-- ==== Sys2Proof/Laws/Step.lean ====
section
/-! SUPPORT. What `respond`, `exec` and `step` can do, each said once. -/

namespace Sys2Proof.Machine

open Sys2Proof.Safety

/-- The one way a response is written: the status and the items of the result. -/
theorem respond_eq (r : Result) (s : State) :
    respond r s = writeResponse (resultStatus r) (resultItems r) s := by
  cases r <;> rfl

/-- A written result of at most eight items is held. -/
theorem respond_ok_holds {items : List Byte} (h : items.length ≤ 8) (s : State) :
    HoldsOk items (respond (.ok items) s) := by
  refine ⟨rfl, rfl, ?_, fun k hk => fillLanes_below items s.draws k hk 0⟩
  simp [respond]
  omega

/-- A written error is held. -/
theorem respond_err_holds (e : ErrKind) (s : State) : HoldsErr e (respond (.err e) s) :=
  ⟨rfl, rfl, rfl⟩

/-- What `respond` leaves alone. -/
theorem respond_frame (r : Result) (s : State) : OnlyResponseChanged s (respond r s) := by
  cases r <;> exact ⟨rfl, rfl⟩

/-- Every operation answers, with the response of its result. -/
theorem exec_eq_respond (i : Instr) (s : State) : exec i s = .next (respond (requestResult i) s) := by
  cases i <;> rfl

/-- Everything a step can do. -/
theorem step_cases (s : State) :
    (s.pins = [] ∧ step s = .next s) ∨
      ∃ p rest, s.pins = p :: rest ∧
        ((p.rst = true ∧ step s = .next (resetBlock { s with pins := rest })) ∨
          (p.rst = false ∧ p.reqValid = true ∧
            step s = .next (respond (execWord p.req) { s with pins := rest })) ∨
          (p.rst = false ∧ p.reqValid = false ∧ step s = .next { s with pins := rest })) := by
  unfold step nextEvent
  cases hp : s.pins with
  | nil => simp
  | cons p rest =>
    refine .inr ⟨p, rest, rfl, ?_⟩
    cases hr : p.rst <;> cases hv : p.reqValid <;> simp [pinsEvent, hr, hv, exec_eq_respond, execWord]

/-- A transaction writes the response of the request the word stands for, and the block is otherwise where it was. -/
theorem transact_eq (i : Instr) (s : State) :
    transact i s = .next (respond (requestResult (decodeReq (encode i))) s) := by
  simp [transact, step, nextEvent, pinsEvent, presentRequest, exec_eq_respond]

end Sys2Proof.Machine
end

- [Problem]:
Starting with the line that holds "cons p rest =>", copy each remaining line of the listing above exactly, through the last one.

- [Output of the task]:
  | cons p rest =>
    refine .inr ⟨p, rest, rfl, ?_⟩
    cases hr : p.rst <;> cases hv : p.reqValid <;> simp [pinsEvent, hr, hv, exec_eq_respond, execWord]

/-- A transaction writes the response of the request the word stands for, and the block is otherwise where it was. -/
theorem transact_eq (i : Instr) (s : State) :
    transact i s = .next (respond (requestResult (decodeReq (encode i))) s) := by
  simp [transact, step, nextEvent, pinsEvent, presentRequest, exec_eq_respond]

end Sys2Proof.Machine
end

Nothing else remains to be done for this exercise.